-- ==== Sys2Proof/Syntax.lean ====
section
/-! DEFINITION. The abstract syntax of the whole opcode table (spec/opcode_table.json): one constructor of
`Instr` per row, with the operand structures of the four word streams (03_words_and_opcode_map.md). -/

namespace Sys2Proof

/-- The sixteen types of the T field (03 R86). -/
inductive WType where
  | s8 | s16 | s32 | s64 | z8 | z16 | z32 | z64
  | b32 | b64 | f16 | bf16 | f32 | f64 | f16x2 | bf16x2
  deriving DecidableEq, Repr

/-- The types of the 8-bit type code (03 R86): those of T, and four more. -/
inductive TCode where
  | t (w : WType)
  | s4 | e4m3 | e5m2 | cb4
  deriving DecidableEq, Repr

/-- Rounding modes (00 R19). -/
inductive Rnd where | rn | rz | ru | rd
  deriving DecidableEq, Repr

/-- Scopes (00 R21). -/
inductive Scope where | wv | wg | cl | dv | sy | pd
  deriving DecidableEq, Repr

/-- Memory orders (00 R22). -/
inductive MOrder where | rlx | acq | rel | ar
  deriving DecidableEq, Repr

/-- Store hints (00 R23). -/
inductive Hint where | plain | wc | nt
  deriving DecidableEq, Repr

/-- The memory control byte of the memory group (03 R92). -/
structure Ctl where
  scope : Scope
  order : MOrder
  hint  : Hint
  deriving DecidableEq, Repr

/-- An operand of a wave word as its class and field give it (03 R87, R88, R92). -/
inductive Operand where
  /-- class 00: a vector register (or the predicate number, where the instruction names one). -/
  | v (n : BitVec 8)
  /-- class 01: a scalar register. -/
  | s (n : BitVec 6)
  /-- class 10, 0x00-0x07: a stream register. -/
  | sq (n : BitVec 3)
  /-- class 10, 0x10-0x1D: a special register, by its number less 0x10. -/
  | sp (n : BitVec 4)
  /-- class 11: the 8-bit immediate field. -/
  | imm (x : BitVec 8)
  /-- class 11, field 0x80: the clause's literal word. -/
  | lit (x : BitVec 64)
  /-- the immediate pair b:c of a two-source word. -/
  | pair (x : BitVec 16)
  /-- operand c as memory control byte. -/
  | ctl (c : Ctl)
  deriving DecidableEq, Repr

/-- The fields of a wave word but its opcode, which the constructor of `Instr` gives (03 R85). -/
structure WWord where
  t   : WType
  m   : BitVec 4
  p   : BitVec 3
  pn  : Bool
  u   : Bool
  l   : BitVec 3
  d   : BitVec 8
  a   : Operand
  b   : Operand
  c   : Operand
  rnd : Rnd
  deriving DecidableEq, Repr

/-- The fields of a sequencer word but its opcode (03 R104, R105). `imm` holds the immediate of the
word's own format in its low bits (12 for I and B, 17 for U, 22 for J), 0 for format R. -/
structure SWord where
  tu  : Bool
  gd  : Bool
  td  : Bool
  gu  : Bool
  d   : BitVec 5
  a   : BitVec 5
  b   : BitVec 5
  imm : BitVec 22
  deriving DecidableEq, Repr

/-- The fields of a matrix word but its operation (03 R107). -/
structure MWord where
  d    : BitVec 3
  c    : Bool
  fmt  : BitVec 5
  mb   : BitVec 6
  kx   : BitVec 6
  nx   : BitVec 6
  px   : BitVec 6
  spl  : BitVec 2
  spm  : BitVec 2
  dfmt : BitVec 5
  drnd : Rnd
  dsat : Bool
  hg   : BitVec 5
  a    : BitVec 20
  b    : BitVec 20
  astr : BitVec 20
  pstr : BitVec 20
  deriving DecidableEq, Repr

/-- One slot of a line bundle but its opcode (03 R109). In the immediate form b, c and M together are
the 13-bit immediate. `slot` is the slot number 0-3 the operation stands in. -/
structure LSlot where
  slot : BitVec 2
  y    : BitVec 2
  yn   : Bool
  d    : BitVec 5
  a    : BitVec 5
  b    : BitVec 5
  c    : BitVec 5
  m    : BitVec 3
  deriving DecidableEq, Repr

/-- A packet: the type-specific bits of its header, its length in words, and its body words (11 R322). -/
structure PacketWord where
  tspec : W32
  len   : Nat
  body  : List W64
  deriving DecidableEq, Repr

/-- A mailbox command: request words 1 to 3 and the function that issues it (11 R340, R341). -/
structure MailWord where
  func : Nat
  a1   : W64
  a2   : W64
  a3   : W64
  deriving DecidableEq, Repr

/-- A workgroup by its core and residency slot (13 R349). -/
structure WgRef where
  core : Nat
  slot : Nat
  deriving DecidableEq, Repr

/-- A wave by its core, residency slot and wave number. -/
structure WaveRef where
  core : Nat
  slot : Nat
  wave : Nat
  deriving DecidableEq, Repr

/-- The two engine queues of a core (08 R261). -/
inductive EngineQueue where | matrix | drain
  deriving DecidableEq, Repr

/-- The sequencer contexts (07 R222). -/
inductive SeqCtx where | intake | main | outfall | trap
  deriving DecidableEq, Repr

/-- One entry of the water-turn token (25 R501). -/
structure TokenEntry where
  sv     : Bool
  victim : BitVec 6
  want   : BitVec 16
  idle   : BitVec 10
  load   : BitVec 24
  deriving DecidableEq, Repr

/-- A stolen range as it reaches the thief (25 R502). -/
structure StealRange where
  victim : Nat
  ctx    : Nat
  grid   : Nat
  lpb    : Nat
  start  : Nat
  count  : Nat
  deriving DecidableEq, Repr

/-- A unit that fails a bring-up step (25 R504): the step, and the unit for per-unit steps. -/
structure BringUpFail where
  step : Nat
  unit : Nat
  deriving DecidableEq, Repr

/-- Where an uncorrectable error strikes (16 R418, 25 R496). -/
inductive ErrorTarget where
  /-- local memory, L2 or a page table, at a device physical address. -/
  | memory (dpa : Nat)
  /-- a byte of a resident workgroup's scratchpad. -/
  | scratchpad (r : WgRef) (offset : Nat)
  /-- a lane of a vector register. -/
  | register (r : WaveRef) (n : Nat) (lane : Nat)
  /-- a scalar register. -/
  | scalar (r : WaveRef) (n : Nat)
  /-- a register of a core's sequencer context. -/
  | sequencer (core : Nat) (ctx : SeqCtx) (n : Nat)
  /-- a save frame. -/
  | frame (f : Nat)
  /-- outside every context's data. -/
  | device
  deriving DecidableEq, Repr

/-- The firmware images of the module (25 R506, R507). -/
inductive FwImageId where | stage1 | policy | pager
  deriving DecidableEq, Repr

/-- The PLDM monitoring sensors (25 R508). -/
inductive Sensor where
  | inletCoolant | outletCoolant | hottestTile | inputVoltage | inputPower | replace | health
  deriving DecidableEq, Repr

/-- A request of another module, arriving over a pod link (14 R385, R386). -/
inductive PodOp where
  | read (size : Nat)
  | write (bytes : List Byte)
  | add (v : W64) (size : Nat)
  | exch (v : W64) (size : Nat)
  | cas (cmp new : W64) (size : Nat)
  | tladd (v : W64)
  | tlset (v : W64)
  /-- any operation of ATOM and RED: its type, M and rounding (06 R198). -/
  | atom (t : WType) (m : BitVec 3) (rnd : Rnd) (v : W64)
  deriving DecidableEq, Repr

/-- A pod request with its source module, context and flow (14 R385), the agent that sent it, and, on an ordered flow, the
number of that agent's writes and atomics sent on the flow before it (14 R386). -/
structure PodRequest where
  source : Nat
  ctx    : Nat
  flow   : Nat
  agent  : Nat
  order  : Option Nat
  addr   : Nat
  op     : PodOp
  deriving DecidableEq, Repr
* * *
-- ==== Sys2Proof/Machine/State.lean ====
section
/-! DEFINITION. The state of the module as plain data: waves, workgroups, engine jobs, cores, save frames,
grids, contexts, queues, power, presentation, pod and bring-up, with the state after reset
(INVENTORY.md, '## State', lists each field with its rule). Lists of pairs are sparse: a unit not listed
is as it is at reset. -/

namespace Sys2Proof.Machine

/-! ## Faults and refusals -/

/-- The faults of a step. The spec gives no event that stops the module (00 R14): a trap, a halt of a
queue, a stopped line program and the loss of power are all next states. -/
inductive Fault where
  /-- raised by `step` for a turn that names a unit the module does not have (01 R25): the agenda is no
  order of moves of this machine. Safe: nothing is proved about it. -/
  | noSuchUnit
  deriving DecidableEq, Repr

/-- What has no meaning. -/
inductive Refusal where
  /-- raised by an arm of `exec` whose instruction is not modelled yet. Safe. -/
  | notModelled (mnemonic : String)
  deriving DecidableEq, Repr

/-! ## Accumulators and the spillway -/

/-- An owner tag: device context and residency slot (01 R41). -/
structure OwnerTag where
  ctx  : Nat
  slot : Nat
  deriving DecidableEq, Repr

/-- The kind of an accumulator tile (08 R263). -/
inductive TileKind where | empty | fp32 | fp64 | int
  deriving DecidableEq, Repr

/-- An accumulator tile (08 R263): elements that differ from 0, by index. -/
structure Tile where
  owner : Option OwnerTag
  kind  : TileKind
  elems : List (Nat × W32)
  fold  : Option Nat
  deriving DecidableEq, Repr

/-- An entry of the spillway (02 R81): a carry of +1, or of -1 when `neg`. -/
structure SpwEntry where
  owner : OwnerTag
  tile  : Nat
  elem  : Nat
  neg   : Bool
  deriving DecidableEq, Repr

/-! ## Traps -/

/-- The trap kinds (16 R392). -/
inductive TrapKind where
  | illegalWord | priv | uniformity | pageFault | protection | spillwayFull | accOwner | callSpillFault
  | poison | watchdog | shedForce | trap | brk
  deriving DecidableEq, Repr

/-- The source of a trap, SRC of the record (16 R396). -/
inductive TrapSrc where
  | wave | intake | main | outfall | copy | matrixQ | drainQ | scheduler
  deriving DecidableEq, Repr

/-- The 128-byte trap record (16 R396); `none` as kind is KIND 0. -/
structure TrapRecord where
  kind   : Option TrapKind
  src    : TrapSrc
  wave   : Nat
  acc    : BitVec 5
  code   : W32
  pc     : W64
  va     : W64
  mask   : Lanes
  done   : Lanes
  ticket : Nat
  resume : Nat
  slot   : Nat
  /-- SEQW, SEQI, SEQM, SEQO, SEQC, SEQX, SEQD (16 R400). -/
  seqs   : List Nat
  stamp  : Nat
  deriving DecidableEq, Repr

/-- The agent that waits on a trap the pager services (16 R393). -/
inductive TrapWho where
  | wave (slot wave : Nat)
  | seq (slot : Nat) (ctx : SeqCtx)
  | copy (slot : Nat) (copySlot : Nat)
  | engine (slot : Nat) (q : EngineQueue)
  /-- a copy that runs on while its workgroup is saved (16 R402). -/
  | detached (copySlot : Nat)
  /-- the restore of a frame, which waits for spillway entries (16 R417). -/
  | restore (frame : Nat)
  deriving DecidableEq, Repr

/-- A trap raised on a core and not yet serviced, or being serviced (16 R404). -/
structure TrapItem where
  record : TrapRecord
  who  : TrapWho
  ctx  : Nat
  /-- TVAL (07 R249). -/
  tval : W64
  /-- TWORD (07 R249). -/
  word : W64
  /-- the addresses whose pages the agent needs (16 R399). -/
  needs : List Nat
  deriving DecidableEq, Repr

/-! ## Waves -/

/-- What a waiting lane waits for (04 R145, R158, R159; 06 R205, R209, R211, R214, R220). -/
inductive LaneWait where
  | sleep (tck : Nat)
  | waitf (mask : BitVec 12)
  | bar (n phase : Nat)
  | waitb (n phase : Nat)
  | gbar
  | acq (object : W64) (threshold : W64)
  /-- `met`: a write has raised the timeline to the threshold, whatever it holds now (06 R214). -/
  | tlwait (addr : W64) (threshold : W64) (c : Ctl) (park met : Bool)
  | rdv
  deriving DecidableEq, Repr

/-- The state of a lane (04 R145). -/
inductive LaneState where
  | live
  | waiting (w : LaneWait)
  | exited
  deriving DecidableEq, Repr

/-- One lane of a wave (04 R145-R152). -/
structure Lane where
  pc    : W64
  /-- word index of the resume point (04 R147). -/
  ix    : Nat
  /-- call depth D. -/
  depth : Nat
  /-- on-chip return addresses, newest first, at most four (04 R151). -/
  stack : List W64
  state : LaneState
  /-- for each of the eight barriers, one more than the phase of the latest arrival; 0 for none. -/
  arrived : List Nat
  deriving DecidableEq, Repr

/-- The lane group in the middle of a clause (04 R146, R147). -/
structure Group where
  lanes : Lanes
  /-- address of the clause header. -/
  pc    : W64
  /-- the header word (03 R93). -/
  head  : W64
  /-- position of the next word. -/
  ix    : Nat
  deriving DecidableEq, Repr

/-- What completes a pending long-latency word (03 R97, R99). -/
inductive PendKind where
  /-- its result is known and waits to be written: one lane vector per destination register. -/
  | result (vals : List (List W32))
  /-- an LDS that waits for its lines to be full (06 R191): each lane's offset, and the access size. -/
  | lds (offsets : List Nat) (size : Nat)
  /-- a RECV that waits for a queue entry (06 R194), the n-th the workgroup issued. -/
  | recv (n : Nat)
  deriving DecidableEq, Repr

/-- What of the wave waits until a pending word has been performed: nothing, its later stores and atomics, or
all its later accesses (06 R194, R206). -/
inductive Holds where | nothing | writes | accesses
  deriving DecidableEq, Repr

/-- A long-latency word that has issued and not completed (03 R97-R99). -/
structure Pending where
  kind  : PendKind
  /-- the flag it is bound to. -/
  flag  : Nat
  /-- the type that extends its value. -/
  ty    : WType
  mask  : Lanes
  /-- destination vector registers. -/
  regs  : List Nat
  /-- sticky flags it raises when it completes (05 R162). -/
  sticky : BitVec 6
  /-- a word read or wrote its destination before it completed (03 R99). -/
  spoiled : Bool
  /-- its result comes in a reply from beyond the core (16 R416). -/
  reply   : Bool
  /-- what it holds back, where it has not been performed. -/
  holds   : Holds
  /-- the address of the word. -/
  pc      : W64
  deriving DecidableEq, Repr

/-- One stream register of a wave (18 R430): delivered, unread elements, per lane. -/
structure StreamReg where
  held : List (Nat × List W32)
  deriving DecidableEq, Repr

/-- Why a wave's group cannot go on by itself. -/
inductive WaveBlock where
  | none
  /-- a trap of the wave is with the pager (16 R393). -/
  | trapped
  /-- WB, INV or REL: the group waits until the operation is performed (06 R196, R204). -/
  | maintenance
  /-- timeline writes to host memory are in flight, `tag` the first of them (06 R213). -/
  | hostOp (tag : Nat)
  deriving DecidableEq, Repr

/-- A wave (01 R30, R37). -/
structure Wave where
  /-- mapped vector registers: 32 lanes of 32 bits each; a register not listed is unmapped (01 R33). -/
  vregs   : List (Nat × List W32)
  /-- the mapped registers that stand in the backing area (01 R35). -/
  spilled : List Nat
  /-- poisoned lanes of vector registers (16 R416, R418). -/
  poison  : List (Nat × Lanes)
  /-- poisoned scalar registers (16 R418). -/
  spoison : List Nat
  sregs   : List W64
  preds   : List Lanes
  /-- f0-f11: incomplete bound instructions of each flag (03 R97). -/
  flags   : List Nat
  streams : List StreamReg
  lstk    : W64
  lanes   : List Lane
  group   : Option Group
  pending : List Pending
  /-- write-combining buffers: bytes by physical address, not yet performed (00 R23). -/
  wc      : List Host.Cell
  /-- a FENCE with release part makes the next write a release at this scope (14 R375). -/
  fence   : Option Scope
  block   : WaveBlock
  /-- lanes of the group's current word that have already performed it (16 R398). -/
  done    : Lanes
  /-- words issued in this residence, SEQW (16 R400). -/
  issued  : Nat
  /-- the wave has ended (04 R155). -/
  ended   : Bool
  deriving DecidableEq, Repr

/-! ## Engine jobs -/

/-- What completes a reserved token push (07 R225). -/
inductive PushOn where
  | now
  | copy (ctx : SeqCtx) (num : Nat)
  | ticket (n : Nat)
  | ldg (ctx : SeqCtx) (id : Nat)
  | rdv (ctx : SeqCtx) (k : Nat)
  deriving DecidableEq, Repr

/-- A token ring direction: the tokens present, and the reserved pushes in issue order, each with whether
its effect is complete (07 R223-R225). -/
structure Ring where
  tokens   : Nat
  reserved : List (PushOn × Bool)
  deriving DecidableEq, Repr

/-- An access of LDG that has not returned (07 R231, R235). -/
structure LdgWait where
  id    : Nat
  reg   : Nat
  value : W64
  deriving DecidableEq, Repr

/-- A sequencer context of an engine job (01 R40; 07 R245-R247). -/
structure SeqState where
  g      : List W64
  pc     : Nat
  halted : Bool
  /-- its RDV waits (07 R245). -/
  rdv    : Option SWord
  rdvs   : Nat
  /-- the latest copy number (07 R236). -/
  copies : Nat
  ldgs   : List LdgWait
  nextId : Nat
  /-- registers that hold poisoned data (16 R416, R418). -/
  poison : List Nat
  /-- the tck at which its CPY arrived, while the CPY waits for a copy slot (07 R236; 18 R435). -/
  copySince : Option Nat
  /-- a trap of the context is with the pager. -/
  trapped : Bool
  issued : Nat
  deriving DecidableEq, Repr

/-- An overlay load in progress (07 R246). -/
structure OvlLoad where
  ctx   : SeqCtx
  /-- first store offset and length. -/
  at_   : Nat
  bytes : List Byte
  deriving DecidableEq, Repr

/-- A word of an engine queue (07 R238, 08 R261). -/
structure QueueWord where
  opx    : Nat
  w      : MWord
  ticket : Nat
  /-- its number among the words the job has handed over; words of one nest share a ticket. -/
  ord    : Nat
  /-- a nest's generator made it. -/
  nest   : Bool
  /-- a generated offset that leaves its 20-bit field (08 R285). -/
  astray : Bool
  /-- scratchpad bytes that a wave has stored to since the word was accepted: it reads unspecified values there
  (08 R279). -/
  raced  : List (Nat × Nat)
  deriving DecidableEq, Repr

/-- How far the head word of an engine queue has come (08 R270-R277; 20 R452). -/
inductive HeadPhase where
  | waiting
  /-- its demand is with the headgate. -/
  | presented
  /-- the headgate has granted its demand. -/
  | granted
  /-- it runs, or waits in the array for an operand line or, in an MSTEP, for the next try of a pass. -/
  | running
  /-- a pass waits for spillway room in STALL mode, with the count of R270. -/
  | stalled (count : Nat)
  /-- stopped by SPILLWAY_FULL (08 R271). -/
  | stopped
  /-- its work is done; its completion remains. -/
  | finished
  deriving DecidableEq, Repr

▶ [Task description]: Search the records above for the string "PushOn". Report each line that has it.

▶ [Result of this task]:
inductive PushOn where
  reserved : List (PushOn × Bool)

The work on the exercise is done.